[Task to complete] Please give the data again exactly, with no line dropped.

Collected data:
BEGIN
/-- The NRG block of a lane (Table 08-10). -/
structure NrgBlk where
  en : Bool := false
  wres : Word := 0
  window : Nat := 0
  mismatch : Word := 0
  vin : Tab MInput := []
  iin : Tab MInput := []
  circuits : Tab Circuit := []
  pulses : Tab PulseOut := []
  /-- last written values that wait for step 4 -/
  changes : List (Word × MeterChange) := []
  pendingOwner : Tab Nat := []
  blockNo : Nat := 0
  /-- own blocks that wait for their comparison, oldest first -/
  blocks : List (Nat × List (List Int) × List (List Int)) := []
  mismatches : List Nat := []
  /-- circuits as they stood after each of the last 32 windows, newest first -/
  history : List (Nat × Tab Circuit) := []
  lossDt : Nat := 0
  unmeteredMs : Nat := 0
  lossFinal : Bool := false
  /-- per circuit: |P| in 10 mW, loss in µWh (none: unknown), import set to 0, export set to 0, exports -/
  loss : Tab (Nat × Option Nat × Bool × Bool × Bool) := []
  stampMs : Option Nat := none
deriving DecidableEq, Repr

/-- The configuration of one PRP pair (R404). -/
structure PairCfg where
  mac : BitVec 48 := 0
  vlan : Word := 0
  ipv4 : Word := 0
  ipv6 : BitVec 128 := 0
  prefixLen : Nat := 0
  speed : Nat := 0
deriving DecidableEq, Repr

/-- A frame or bulk segment posted to a transmit ring (R373, R374). -/
structure TxEntry where
  ring : Nat
  beat : Nat
  prpSeq : BitVec 16
  ipId : BitVec 16
  dst : Source
  /-- UDP source port, or 0 for a frame that is no UDP datagram -/
  sport : Nat
  payload : List Byte
  resend : Bool := false
  /-- the pair's configuration when the entry was posted (R404) -/
  cfg : PairCfg := {}
  /-- the frame as it left a port, from its destination address to its FCS; empty until then (R371, R380, R381) -/
  wire : List Byte := []
deriving DecidableEq, Repr

/-- One network port of a lane (Table 10-5). -/
structure PortSt where
  /-- NET_CTL.EN and the pair's configuration, as in force at the port since its last frame boundary -/
  en : Bool := false
  pair : PairCfg := {}
  ctl : Word := 0x00324B0E#32
  pendingCtl : Option Word := none
  link : Bool := false
  speed10 : Bool := false
  reneg : Option (Nat × Bool) := none
  speedBeat : Nat := 0
  lowerSuspended : Option Nat := none
  sfHold : Option Nat := none
  underruns : List Nat := []
  paused : Option Nat := none
  pausedSince : Option Nat := none
  pauseLong : Bool := false
  pausing : Bool := false
  pauseSent : Option Nat := none
  pauseFirst : Option Nat := none
  pauseCapped : Bool := false
  /-- pause_time of the PAUSE frames that the port has sent, newest first -/
  pauseOut : List Nat := []
  pin : Option Nat := none
  lowServed : Nat := 0
  sending : Option TxEntry := none
  unprotected : Nat := 0
  arpCount : Nat := 0
  icmpCount : Nat := 0
  rxFrames : Word := 0
  rxFcsErr : Word := 0
  rxSizeErr : Word := 0
  rxFilterDrop : Word := 0
  rxHdrDrop : Word := 0
  rxRingDrop : Word := 0
  rxSkelkanDrop : Word := 0
  rxPause : Word := 0
  rxSupervision : Word := 0
  txFrames : Word := 0
  txUnderrun : Word := 0
  txAgedDrop : Word := 0
  txLinkDrop : Word := 0
  txPause : Word := 0
  prpEvict : Word := 0
  speedChanges : Word := 0
deriving DecidableEq, Repr

/-- The NET block of a lane. -/
structure NetBlk where
  ctl : Word := 0
  port0 : PortSt := {}
  port1 : PortSt := {}
  estate : PairCfg := {}
  floor : PairCfg := {}
  filtVlan : Tab Word := []
  filtAct : Tab Word := []
  prpSeq0 : BitVec 16 := 0
  prpSeq1 : BitVec 16 := 0
  ipId0 : BitVec 16 := 0
  ipId1 : BitVec 16 := 0
  supSeq0 : BitVec 16 := 0
  supSeq1 : BitVec 16 := 0
  supNext : Nat := 200000000
  /-- 2 s boundary whose supervision frames the next pick posts (R382) -/
  supDue : Option Nat := none
deriving DecidableEq, Repr

/-- A frame held in a receive mailbox, shadow or FIFO (Table 11-4). -/
structure CanHeld where
  f : CanFrame
  index : BitVec 24
  stamp : Word
deriving DecidableEq, Repr

/-- A receive mailbox (R413 to R416). -/
structure RxMailbox where
  id : Word := 0
  mask : Word := 0
  content : Option CanHeld := none
  shadow : Option CanHeld := none
  locked : Bool := false
deriving DecidableEq, Repr

/-- A transmit mailbox (R423). -/
structure TxMailbox where
  id : Word := 0
  mask : Word := 0
  content : Option (CanFrame × Nat) := none
deriving DecidableEq, Repr

/-- One bus of a lane's CAN block (Table 11-7). -/
structure BusSt where
  ctl : Word := 0
  nbt : Word := 0
  dbt : Word := 0
  tdc : Word := 0
  /-- CAN_PAIR_STAT.STATE -/
  state : Nat := 3
  recovering : Bool := false
  stuck : Bool := false
  /-- receive index of the frame that waits at the entry point of the stream and is counted as held back (R67, R418) -/
  heldIndex : Option (BitVec 24) := none
  tec : Nat := 0
  recCnt : Nat := 0
  seq : BitVec 8 := 0
  offBeats : List Nat := []
  waitUntil : Option Nat := none
  nextIndex : BitVec 24 := 0
  rx : Tab RxMailbox := []
  tx : Tab TxMailbox := []
  fifo : List CanHeld := []
  /-- taken frames and the beat at which each was posted to ring 61 -/
  queue : List (CanFrame × Nat) := []
  rxFrames : Word := 0
  rxNoMatch : Word := 0
  rxFifoDrop : Word := 0
  rxOverwrite : Word := 0
  txFrames : Word := 0
  txBad : Word := 0
  txQfullDrop : Word := 0
  txAgedDrop : Word := 0
  txOffDrop : Word := 0
  busoff : Word := 0
deriving DecidableEq, Repr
END
[The completed task]
/-- The NRG block of a lane (Table 08-10). -/
structure NrgBlk where
  en : Bool := false
  wres : Word := 0
  window : Nat := 0
  mismatch : Word := 0
  vin : Tab MInput := []
  iin : Tab MInput := []
  circuits : Tab Circuit := []
  pulses : Tab PulseOut := []
  /-- last written values that wait for step 4 -/
  changes : List (Word × MeterChange) := []
  pendingOwner : Tab Nat := []
  blockNo : Nat := 0
  /-- own blocks that wait for their comparison, oldest first -/
  blocks : List (Nat × List (List Int) × List (List Int)) := []
  mismatches : List Nat := []
  /-- circuits as they stood after each of the last 32 windows, newest first -/
  history : List (Nat × Tab Circuit) := []
  lossDt : Nat := 0
  unmeteredMs : Nat := 0
  lossFinal : Bool := false
  /-- per circuit: |P| in 10 mW, loss in µWh (none: unknown), import set to 0, export set to 0, exports -/
  loss : Tab (Nat × Option Nat × Bool × Bool × Bool) := []
  stampMs : Option Nat := none
deriving DecidableEq, Repr

/-- The configuration of one PRP pair (R404). -/
structure PairCfg where
  mac : BitVec 48 := 0
  vlan : Word := 0
  ipv4 : Word := 0
  ipv6 : BitVec 128 := 0
  prefixLen : Nat := 0
  speed : Nat := 0
deriving DecidableEq, Repr

/-- A frame or bulk segment posted to a transmit ring (R373, R374). -/
structure TxEntry where
  ring : Nat
  beat : Nat
  prpSeq : BitVec 16
  ipId : BitVec 16
  dst : Source
  /-- UDP source port, or 0 for a frame that is no UDP datagram -/
  sport : Nat
  payload : List Byte
  resend : Bool := false
  /-- the pair's configuration when the entry was posted (R404) -/
  cfg : PairCfg := {}
  /-- the frame as it left a port, from its destination address to its FCS; empty until then (R371, R380, R381) -/
  wire : List Byte := []
deriving DecidableEq, Repr

/-- One network port of a lane (Table 10-5). -/
structure PortSt where
  /-- NET_CTL.EN and the pair's configuration, as in force at the port since its last frame boundary -/
  en : Bool := false
  pair : PairCfg := {}
  ctl : Word := 0x00324B0E#32
  pendingCtl : Option Word := none
  link : Bool := false
  speed10 : Bool := false
  reneg : Option (Nat × Bool) := none
  speedBeat : Nat := 0
  lowerSuspended : Option Nat := none
  sfHold : Option Nat := none
  underruns : List Nat := []
  paused : Option Nat := none
  pausedSince : Option Nat := none
  pauseLong : Bool := false
  pausing : Bool := false
  pauseSent : Option Nat := none
  pauseFirst : Option Nat := none
  pauseCapped : Bool := false
  /-- pause_time of the PAUSE frames that the port has sent, newest first -/
  pauseOut : List Nat := []
  pin : Option Nat := none
  lowServed : Nat := 0
  sending : Option TxEntry := none
  unprotected : Nat := 0
  arpCount : Nat := 0
  icmpCount : Nat := 0
  rxFrames : Word := 0
  rxFcsErr : Word := 0
  rxSizeErr : Word := 0
  rxFilterDrop : Word := 0
  rxHdrDrop : Word := 0
  rxRingDrop : Word := 0
  rxSkelkanDrop : Word := 0
  rxPause : Word := 0
  rxSupervision : Word := 0
  txFrames : Word := 0
  txUnderrun : Word := 0
  txAgedDrop : Word := 0
  txLinkDrop : Word := 0
  txPause : Word := 0
  prpEvict : Word := 0
  speedChanges : Word := 0
deriving DecidableEq, Repr

/-- The NET block of a lane. -/
structure NetBlk where
  ctl : Word := 0
  port0 : PortSt := {}
  port1 : PortSt := {}
  estate : PairCfg := {}
  floor : PairCfg := {}
  filtVlan : Tab Word := []
  filtAct : Tab Word := []
  prpSeq0 : BitVec 16 := 0
  prpSeq1 : BitVec 16 := 0
  ipId0 : BitVec 16 := 0
  ipId1 : BitVec 16 := 0
  supSeq0 : BitVec 16 := 0
  supSeq1 : BitVec 16 := 0
  supNext : Nat := 200000000
  /-- 2 s boundary whose supervision frames the next pick posts (R382) -/
  supDue : Option Nat := none
deriving DecidableEq, Repr

/-- A frame held in a receive mailbox, shadow or FIFO (Table 11-4). -/
structure CanHeld where
  f : CanFrame
  index : BitVec 24
  stamp : Word
deriving DecidableEq, Repr

/-- A receive mailbox (R413 to R416). -/
structure RxMailbox where
  id : Word := 0
  mask : Word := 0
  content : Option CanHeld := none
  shadow : Option CanHeld := none
  locked : Bool := false
deriving DecidableEq, Repr

/-- A transmit mailbox (R423). -/
structure TxMailbox where
  id : Word := 0
  mask : Word := 0
  content : Option (CanFrame × Nat) := none
deriving DecidableEq, Repr

/-- One bus of a lane's CAN block (Table 11-7). -/
structure BusSt where
  ctl : Word := 0
  nbt : Word := 0
  dbt : Word := 0
  tdc : Word := 0
  /-- CAN_PAIR_STAT.STATE -/
  state : Nat := 3
  recovering : Bool := false
  stuck : Bool := false
  /-- receive index of the frame that waits at the entry point of the stream and is counted as held back (R67, R418) -/
  heldIndex : Option (BitVec 24) := none
  tec : Nat := 0
  recCnt : Nat := 0
  seq : BitVec 8 := 0
  offBeats : List Nat := []
  waitUntil : Option Nat := none
  nextIndex : BitVec 24 := 0
  rx : Tab RxMailbox := []
  tx : Tab TxMailbox := []
  fifo : List CanHeld := []
  /-- taken frames and the beat at which each was posted to ring 61 -/
  queue : List (CanFrame × Nat) := []
  rxFrames : Word := 0
  rxNoMatch : Word := 0
  rxFifoDrop : Word := 0
  rxOverwrite : Word := 0
  txFrames : Word := 0
  txBad : Word := 0
  txQfullDrop : Word := 0
  txAgedDrop : Word := 0
  txOffDrop : Word := 0
  busoff : Word := 0
deriving DecidableEq, Repr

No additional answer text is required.